(Saved entries)
--- START ---

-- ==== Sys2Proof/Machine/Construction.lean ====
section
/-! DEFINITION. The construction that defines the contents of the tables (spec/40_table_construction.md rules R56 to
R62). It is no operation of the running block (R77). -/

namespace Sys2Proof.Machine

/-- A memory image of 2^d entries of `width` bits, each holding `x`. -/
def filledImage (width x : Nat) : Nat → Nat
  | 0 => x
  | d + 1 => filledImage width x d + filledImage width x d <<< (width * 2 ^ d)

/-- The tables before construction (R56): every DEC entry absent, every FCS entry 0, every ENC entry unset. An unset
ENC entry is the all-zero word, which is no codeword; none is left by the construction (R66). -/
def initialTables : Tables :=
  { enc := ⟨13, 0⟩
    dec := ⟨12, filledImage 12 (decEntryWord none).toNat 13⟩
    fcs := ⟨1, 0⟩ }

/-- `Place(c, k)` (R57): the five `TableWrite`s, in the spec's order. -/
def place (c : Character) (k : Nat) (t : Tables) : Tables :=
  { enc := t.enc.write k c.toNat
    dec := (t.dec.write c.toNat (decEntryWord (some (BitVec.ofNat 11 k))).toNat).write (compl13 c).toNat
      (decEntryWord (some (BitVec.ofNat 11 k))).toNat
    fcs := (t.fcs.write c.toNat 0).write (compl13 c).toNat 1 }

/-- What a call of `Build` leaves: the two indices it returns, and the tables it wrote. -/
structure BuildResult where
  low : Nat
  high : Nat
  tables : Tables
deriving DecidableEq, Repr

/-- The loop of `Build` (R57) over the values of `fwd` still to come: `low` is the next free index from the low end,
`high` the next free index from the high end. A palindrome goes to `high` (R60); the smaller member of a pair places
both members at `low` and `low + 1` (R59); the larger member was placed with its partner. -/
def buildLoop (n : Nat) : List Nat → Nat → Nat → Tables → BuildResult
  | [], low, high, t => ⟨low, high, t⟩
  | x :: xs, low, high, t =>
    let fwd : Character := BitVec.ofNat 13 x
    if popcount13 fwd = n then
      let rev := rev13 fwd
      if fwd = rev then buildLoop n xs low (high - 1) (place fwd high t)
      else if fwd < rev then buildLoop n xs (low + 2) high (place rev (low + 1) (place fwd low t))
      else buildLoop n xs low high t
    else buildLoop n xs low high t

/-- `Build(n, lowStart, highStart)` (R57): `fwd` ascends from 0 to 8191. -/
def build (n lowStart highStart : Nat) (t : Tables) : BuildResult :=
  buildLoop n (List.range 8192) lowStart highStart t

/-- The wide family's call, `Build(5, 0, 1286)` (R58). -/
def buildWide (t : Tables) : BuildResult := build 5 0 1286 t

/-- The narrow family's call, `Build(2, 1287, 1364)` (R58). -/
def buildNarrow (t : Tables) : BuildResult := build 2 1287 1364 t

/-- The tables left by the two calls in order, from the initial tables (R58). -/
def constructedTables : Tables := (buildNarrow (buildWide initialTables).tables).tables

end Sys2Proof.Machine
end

--- END ---
--- START ---

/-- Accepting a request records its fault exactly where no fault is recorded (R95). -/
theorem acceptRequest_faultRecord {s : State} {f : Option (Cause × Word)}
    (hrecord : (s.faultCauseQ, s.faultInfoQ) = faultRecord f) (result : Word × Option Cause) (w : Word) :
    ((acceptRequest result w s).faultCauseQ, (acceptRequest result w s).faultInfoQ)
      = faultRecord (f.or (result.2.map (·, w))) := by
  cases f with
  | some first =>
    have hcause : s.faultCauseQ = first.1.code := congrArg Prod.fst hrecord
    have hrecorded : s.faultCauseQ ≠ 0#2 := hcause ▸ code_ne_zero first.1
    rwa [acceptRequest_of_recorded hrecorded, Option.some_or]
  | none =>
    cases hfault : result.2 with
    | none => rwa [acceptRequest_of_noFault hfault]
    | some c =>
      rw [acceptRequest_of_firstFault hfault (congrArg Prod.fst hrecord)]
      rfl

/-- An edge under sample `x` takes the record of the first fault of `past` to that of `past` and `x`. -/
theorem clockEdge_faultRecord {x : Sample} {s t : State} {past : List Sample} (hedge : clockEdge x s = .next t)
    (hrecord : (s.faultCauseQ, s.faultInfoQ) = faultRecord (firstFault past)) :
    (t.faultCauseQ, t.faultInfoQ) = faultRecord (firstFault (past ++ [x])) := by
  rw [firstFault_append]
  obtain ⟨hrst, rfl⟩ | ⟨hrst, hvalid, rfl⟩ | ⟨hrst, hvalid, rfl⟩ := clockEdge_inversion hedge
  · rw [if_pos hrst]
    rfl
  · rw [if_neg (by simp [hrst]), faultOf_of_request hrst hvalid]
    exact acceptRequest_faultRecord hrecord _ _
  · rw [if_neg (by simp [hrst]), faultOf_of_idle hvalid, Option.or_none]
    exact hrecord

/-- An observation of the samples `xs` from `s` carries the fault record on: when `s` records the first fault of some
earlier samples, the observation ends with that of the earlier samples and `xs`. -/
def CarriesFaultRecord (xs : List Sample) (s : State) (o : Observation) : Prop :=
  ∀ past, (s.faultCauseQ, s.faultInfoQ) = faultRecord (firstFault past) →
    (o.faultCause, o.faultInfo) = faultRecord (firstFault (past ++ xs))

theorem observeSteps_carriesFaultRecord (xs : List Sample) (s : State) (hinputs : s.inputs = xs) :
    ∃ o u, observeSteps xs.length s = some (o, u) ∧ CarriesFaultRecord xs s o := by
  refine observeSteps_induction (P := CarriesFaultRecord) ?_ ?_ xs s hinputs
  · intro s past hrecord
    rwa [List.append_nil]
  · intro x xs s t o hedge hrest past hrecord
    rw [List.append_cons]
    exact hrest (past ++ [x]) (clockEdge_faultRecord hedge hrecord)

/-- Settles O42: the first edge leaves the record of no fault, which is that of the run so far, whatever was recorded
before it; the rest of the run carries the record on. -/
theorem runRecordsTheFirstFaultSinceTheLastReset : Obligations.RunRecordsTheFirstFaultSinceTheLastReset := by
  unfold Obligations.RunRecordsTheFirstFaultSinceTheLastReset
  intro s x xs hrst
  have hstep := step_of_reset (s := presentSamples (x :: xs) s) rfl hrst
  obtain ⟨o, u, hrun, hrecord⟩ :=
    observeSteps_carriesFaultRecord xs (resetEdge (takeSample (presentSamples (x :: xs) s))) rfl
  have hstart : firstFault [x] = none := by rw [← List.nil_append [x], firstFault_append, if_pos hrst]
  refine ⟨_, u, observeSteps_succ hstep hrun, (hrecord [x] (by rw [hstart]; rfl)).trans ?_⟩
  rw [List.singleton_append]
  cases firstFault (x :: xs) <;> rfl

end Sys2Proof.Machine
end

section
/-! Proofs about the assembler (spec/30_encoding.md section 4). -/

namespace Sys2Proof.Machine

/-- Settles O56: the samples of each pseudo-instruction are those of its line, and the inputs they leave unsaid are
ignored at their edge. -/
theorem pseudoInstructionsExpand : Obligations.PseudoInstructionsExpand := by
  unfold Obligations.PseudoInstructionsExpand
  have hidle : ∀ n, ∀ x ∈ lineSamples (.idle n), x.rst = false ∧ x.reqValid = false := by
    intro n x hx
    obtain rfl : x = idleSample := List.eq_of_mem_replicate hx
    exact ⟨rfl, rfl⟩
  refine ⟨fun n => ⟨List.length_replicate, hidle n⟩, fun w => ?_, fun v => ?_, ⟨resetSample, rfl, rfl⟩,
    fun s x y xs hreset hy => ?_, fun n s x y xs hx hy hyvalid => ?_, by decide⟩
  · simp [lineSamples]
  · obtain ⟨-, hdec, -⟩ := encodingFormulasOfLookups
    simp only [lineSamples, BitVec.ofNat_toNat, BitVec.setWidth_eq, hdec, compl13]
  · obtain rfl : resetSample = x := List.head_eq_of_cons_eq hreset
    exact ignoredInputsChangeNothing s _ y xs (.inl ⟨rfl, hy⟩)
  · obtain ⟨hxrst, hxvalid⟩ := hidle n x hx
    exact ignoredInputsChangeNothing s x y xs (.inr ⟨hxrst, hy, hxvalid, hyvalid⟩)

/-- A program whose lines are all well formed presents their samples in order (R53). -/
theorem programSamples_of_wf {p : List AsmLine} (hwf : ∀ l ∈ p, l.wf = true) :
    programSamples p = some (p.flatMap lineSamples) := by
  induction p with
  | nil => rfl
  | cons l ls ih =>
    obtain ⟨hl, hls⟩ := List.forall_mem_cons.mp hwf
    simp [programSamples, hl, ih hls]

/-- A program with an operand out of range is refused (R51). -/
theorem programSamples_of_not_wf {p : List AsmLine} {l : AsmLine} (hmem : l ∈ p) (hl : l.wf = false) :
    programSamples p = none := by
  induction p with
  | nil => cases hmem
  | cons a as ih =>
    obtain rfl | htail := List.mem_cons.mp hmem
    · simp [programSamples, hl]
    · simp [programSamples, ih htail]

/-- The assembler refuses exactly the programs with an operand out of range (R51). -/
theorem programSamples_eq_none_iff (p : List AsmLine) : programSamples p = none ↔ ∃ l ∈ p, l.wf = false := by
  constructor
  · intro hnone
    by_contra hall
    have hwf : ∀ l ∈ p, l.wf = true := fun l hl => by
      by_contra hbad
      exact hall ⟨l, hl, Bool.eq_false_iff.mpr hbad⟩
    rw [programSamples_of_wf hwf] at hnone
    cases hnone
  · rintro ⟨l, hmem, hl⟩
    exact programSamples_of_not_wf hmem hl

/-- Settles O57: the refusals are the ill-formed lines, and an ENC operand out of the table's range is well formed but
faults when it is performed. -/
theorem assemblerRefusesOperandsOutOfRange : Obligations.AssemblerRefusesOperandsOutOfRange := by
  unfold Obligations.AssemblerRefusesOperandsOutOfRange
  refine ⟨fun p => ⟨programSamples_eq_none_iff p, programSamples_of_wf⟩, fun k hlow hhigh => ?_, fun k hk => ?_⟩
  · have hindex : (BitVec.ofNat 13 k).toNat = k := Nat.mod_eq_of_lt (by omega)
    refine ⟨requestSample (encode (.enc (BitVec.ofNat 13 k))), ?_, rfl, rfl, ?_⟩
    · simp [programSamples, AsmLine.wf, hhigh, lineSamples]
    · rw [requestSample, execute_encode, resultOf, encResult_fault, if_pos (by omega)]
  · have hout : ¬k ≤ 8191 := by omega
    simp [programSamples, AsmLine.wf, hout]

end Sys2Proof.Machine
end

--- END ---

◆ **ASSIGNED TASK**:
All lines above from the line with "-- ==== Sys2Proof/Machine/Construction.lean" through the line with "both members at", both included, are to be set down exactly, with nothing else.

◆ **WRITTEN SOLUTION**:
-- ==== Sys2Proof/Machine/Construction.lean ====
section
/-! DEFINITION. The construction that defines the contents of the tables (spec/40_table_construction.md rules R56 to
R62). It is no operation of the running block (R77). -/

namespace Sys2Proof.Machine

/-- A memory image of 2^d entries of `width` bits, each holding `x`. -/
def filledImage (width x : Nat) : Nat → Nat
  | 0 => x
  | d + 1 => filledImage width x d + filledImage width x d <<< (width * 2 ^ d)

/-- The tables before construction (R56): every DEC entry absent, every FCS entry 0, every ENC entry unset. An unset
ENC entry is the all-zero word, which is no codeword; none is left by the construction (R66). -/
def initialTables : Tables :=
  { enc := ⟨13, 0⟩
    dec := ⟨12, filledImage 12 (decEntryWord none).toNat 13⟩
    fcs := ⟨1, 0⟩ }

/-- `Place(c, k)` (R57): the five `TableWrite`s, in the spec's order. -/
def place (c : Character) (k : Nat) (t : Tables) : Tables :=
  { enc := t.enc.write k c.toNat
    dec := (t.dec.write c.toNat (decEntryWord (some (BitVec.ofNat 11 k))).toNat).write (compl13 c).toNat
      (decEntryWord (some (BitVec.ofNat 11 k))).toNat
    fcs := (t.fcs.write c.toNat 0).write (compl13 c).toNat 1 }

/-- What a call of `Build` leaves: the two indices it returns, and the tables it wrote. -/
structure BuildResult where
  low : Nat
  high : Nat
  tables : Tables
deriving DecidableEq, Repr

/-- The loop of `Build` (R57) over the values of `fwd` still to come: `low` is the next free index from the low end,
`high` the next free index from the high end. A palindrome goes to `high` (R60); the smaller member of a pair places
both members at `low` and `low + 1` (R59); the larger member was placed with its partner. -/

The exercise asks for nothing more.